Department of Lost and Found
Page 10
“I’m sorry.”
“No, it was years ago, and besides, she was right. I would have stuck around, I would have moved for her, but it was more because of inertia.” He stopped to take a sip of his wine. “I was touch and go for a while, but when I got to New York, everything was much clearer. And that’s when I realized that she wasn’t the one. I managed to recover, and I don’t think about her much. And those two things reassure me that there’s someone else who is.” I thought about Jake, how I thought I’d never get over him. How, even when I was with Ned, I still dreamt of him, I still tasted his presence like he never left.
“Did you fight? I mean, why did she end it?”
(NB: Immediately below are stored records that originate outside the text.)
-- ==== Sys2Proof/Laws/Tab.lean ====
section
/-! SUPPORT. The laws of the sparse tables and of the addressed bytes: read after write, and that every operation keeps the
canonical form. -/

namespace Sys2Proof

-- One declaration at a time, so that the elaborator holds few threads (each takes stack of its own).
set_option Elab.async false

/-- A write leaves every other key alone. -/
theorem readKey_insertKey_ne {α : Type} [DecidableEq α] {d : α} {k k' : Nat} {v : α} (h : k' ≠ k) (l : List (Nat × α)) :
    readKey d k' (insertKey d k v l) = readKey d k' l := by
  induction l with
  | nil => unfold insertKey; split <;> simp [readKey, h]
  | cons x l ih =>
    obtain ⟨j, u⟩ := x
    unfold insertKey
    split
    · split <;> simp [readKey, h]
    · split
      · rename_i hj
        subst hj
        split <;> simp [readKey, h]
      · simp only [readKey, ih]

/-- A value that may be listed reads back. -/
theorem readKey_insertKey_of_ne {α : Type} [DecidableEq α] {d : α} {k : Nat} {v : α} (h : v ≠ d) (l : List (Nat × α)) :
    readKey d k (insertKey d k v l) = v := by
  induction l with
  | nil => simp [insertKey, readKey, h]
  | cons x l ih =>
    obtain ⟨j, u⟩ := x
    unfold insertKey
    split
    · simp [readKey, h]
    · split
      · simp [readKey, h]
      · rename_i hj
        simp [readKey, hj, ih]

/-- A key below all listed ones reads as unlisted. -/
theorem readKey_below {α : Type} [DecidableEq α] {d : α} {k lo : Nat} {l : List (Nat × α)} (h : keysOk d lo l = true) (hk : k < lo) :
    readKey d k l = d := by
  induction l generalizing lo with
  | nil => rfl
  | cons x l ih =>
    obtain ⟨j, u⟩ := x
    simp only [keysOk, Bool.and_eq_true, decide_eq_true_eq] at h
    have hne : k ≠ j := by omega
    simp only [readKey, hne, if_false]
    exact ih h.2 (by omega)

/-- In a table in its canonical form, every value reads back. -/
theorem readKey_insertKey {α : Type} [DecidableEq α] {d : α} {k lo : Nat} {v : α} {l : List (Nat × α)} (h : keysOk d lo l = true) :
    readKey d k (insertKey d k v l) = v := by
  by_cases hv : v = d
  · subst hv
    induction l generalizing lo with
    | nil => simp [insertKey, readKey]
    | cons x l ih =>
      obtain ⟨j, u⟩ := x
      have h' := h
      simp only [keysOk, Bool.and_eq_true, decide_eq_true_eq] at h
      unfold insertKey
      split
      · rename_i hk
        simp only [if_true, readKey, show k ≠ j by omega, if_false]
        exact readKey_below h.2 (by omega)
      · split
        · rename_i hj
          subst hj
          simp only [if_true]
          exact readKey_below h.2 (by omega)
        · rename_i hj
          simp only [readKey, hj, if_false]
          exact ih h.2
  · exact readKey_insertKey_of_ne hv l

theorem keysOk_mono {α : Type} [DecidableEq α] {d : α} {lo lo' : Nat} {l : List (Nat × α)} (h : keysOk d lo l = true) (hl : lo' ≤ lo) :
    keysOk d lo' l = true := by
  cases l with
  | nil => rfl
  | cons x l =>
    simp only [keysOk, Bool.and_eq_true, decide_eq_true_eq] at h ⊢
    exact ⟨⟨by omega, h.1.2⟩, h.2⟩

/-- A write keeps the canonical form. -/
theorem keysOk_insertKey {α : Type} [DecidableEq α] {d : α} {k lo : Nat} {v : α} {l : List (Nat × α)} (h : keysOk d lo l = true)
    (hk : lo ≤ k) : keysOk d lo (insertKey d k v l) = true := by
  induction l generalizing lo with
  | nil => unfold insertKey; split <;> simp_all [keysOk]
  | cons x l ih =>
    obtain ⟨j, u⟩ := x
    have h' := h
    simp only [keysOk, Bool.and_eq_true, decide_eq_true_eq] at h
    unfold insertKey
    split
    · split
      · exact h'
      · simp only [keysOk, Bool.and_eq_true, decide_eq_true_eq]
        exact ⟨⟨hk, by assumption⟩, ⟨by omega, h.1.2⟩, h.2⟩
    · split
      · split
        · exact keysOk_mono h.2 (by omega)
        · simp only [keysOk, Bool.and_eq_true, decide_eq_true_eq]
          exact ⟨⟨hk, by assumption⟩, by subst_vars; exact h.2⟩
      · simp only [keysOk, Bool.and_eq_true, decide_eq_true_eq]
        exact ⟨⟨h.1.1, h.1.2⟩, ih h.2 (by omega)⟩

/-- Striking entries keeps the canonical form. -/
theorem keysOk_filter {α : Type} [DecidableEq α] {d : α} {lo : Nat} {l : List (Nat × α)} (p : Nat × α → Bool) (h : keysOk d lo l = true) :
    keysOk d lo (l.filter p) = true := by
  induction l generalizing lo with
  | nil => rfl
  | cons x l ih =>
    obtain ⟨j, u⟩ := x
    simp only [keysOk, Bool.and_eq_true, decide_eq_true_eq] at h
    rw [List.filter_cons]
    split
    · simp only [keysOk, Bool.and_eq_true, decide_eq_true_eq]
      exact ⟨h.1, ih h.2⟩
    · exact ih (keysOk_mono h.2 (by omega))

namespace Tab

variable {α : Type} [Inhabited α] [DecidableEq α]

@[simp] theorem get_set_ne {t : Tab α} {k k' : Nat} {v : α} (h : k' ≠ k) : (t.set k v).get k' = t.get k' := readKey_insertKey_ne h t

theorem get_set_of_ne {t : Tab α} {k : Nat} {v : α} (h : v ≠ default) : (t.set k v).get k = v := readKey_insertKey_of_ne h t

theorem get_set {t : Tab α} (h : t.wf = true) {k : Nat} {v : α} : (t.set k v).get k = v := readKey_insertKey h

@[simp] theorem get_mod_ne {t : Tab α} {k k' : Nat} {f : α → α} (h : k' ≠ k) : (t.mod k f).get k' = t.get k' := readKey_insertKey_ne h t

theorem get_mod_of_ne {t : Tab α} {k : Nat} {f : α → α} (h : f (t.get k) ≠ default) : (t.mod k f).get k = f (t.get k) :=
  readKey_insertKey_of_ne h t

theorem get_mod {t : Tab α} (h : t.wf = true) {k : Nat} {f : α → α} : (t.mod k f).get k = f (t.get k) := readKey_insertKey h

theorem wf_set {t : Tab α} (h : t.wf = true) {k : Nat} {v : α} : (t.set k v).wf = true := keysOk_insertKey h (Nat.zero_le _)

theorem wf_mod {t : Tab α} (h : t.wf = true) {k : Nat} {f : α → α} : (t.mod k f).wf = true := wf_set h

theorem wf_nil : Tab.wf ([] : Tab α) = true := rfl

/-- An unlisted key, and a table with nothing listed. -/
@[simp] theorem get_nil {k : Nat} : Tab.get ([] : Tab α) k = default := rfl

end Tab

namespace Machine

/-- Read after write of a byte. -/
theorem Memory.read_write {d : Byte} {m : Memory} (h : Memory.wf d m = true) {a : Nat} {b : Byte} :
    Memory.read d (Memory.write d m a b) a = b := readKey_insertKey h

theorem Memory.read_write_ne {d : Byte} {m : Memory} {a a' : Nat} {b : Byte} (h : a' ≠ a) :
    Memory.read d (Memory.write d m a b) a' = Memory.read d m a' := readKey_insertKey_ne h m

theorem Memory.wf_write {d : Byte} {m : Memory} (h : Memory.wf d m = true) {a : Nat} {b : Byte} :
    Memory.wf d (Memory.write d m a b) = true := keysOk_insertKey h (Nat.zero_le _)

theorem Memory.wf_writeBytes {d : Byte} {m : Memory} (h : Memory.wf d m = true) {a : Nat} {bs : Bytes} :
    Memory.wf d (Memory.writeBytes d m a bs) = true := by
  induction bs generalizing m a with
  | nil => exact h
  | cons b bs ih => exact ih (Memory.wf_write h)

/-- A byte outside the written span reads as before. -/
theorem Memory.read_writeBytes_out {d : Byte} {m : Memory} {a x : Nat} {bs : Bytes} (h : x < a ∨ a + bs.length ≤ x) :
    Memory.read d (Memory.writeBytes d m a bs) x = Memory.read d m x := by
  induction bs generalizing m a with
  | nil => rfl
  | cons b bs ih =>
    simp only [List.length_cons] at h
    rw [Memory.writeBytes, ih (by omega), Memory.read_write_ne (by omega)]

/-- A byte inside it reads as the byte written. -/
theorem Memory.read_writeBytes_in {d : Byte} {m : Memory} (h : Memory.wf d m = true) {a i : Nat} {bs : Bytes} (hi : i < bs.length) :
    Memory.read d (Memory.writeBytes d m a bs) (a + i) = bs.getD i 0#8 := by
  induction bs generalizing m a i with
  | nil => simp at hi
  | cons b bs ih =>
    cases i with
    | zero =>
      rw [Memory.writeBytes, Memory.read_writeBytes_out (by omega), Nat.add_zero, Memory.read_write h]
      rfl
    | succ i =>
      simp only [List.length_cons] at hi
      rw [Memory.writeBytes, show a + (i + 1) = a + 1 + i by omega, ih (Memory.wf_write h) (by omega)]
      rfl

/-! ### The flash -/

theorem flashErase_wf {a n : Nat} {s : State} (h : Memory.wf flashFill s.pwr.flash = true) :
    Memory.wf flashFill (flashErase a n s).pwr.flash = true := keysOk_filter _ h

theorem flashEraseFrom_wf {a : Nat} {s : State} (h : Memory.wf flashFill s.pwr.flash = true) :
    Memory.wf flashFill (flashEraseFrom a s).pwr.flash = true := keysOk_filter _ h

theorem flashWrite_wf {a : Nat} {b : Bytes} {s : State} (h : Memory.wf flashFill s.pwr.flash = true) :
    Memory.wf flashFill (flashWrite a b s).pwr.flash = true := Memory.wf_writeBytes h

theorem flashProgram_wf {a i : Nat} {b : Bytes} {s : State} (h : Memory.wf flashFill s.pwr.flash = true) :
    Memory.wf flashFill (flashProgram a b i s).pwr.flash = true := by
  induction b generalizing i s with
  | nil => exact h
  | cons x b ih => exact ih (Memory.wf_write h)

end Machine

end Sys2Proof
end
“Well, yeah, we fought like anyone fights. But it wasn’t anything big. I mean, it wasn’t like we had different views of the world or that she wanted kids and I didn’t or anything like that. But our last year together, we just sort of drifted. And when we did, I think we both saw that we could build lives, happy lives, outside of each other. And that was all Natasha needed to know. She figured if she didn’t miss me when I’d be pulling a double shift at the hospital, then maybe she wouldn’t miss me if I weren’t around at all.”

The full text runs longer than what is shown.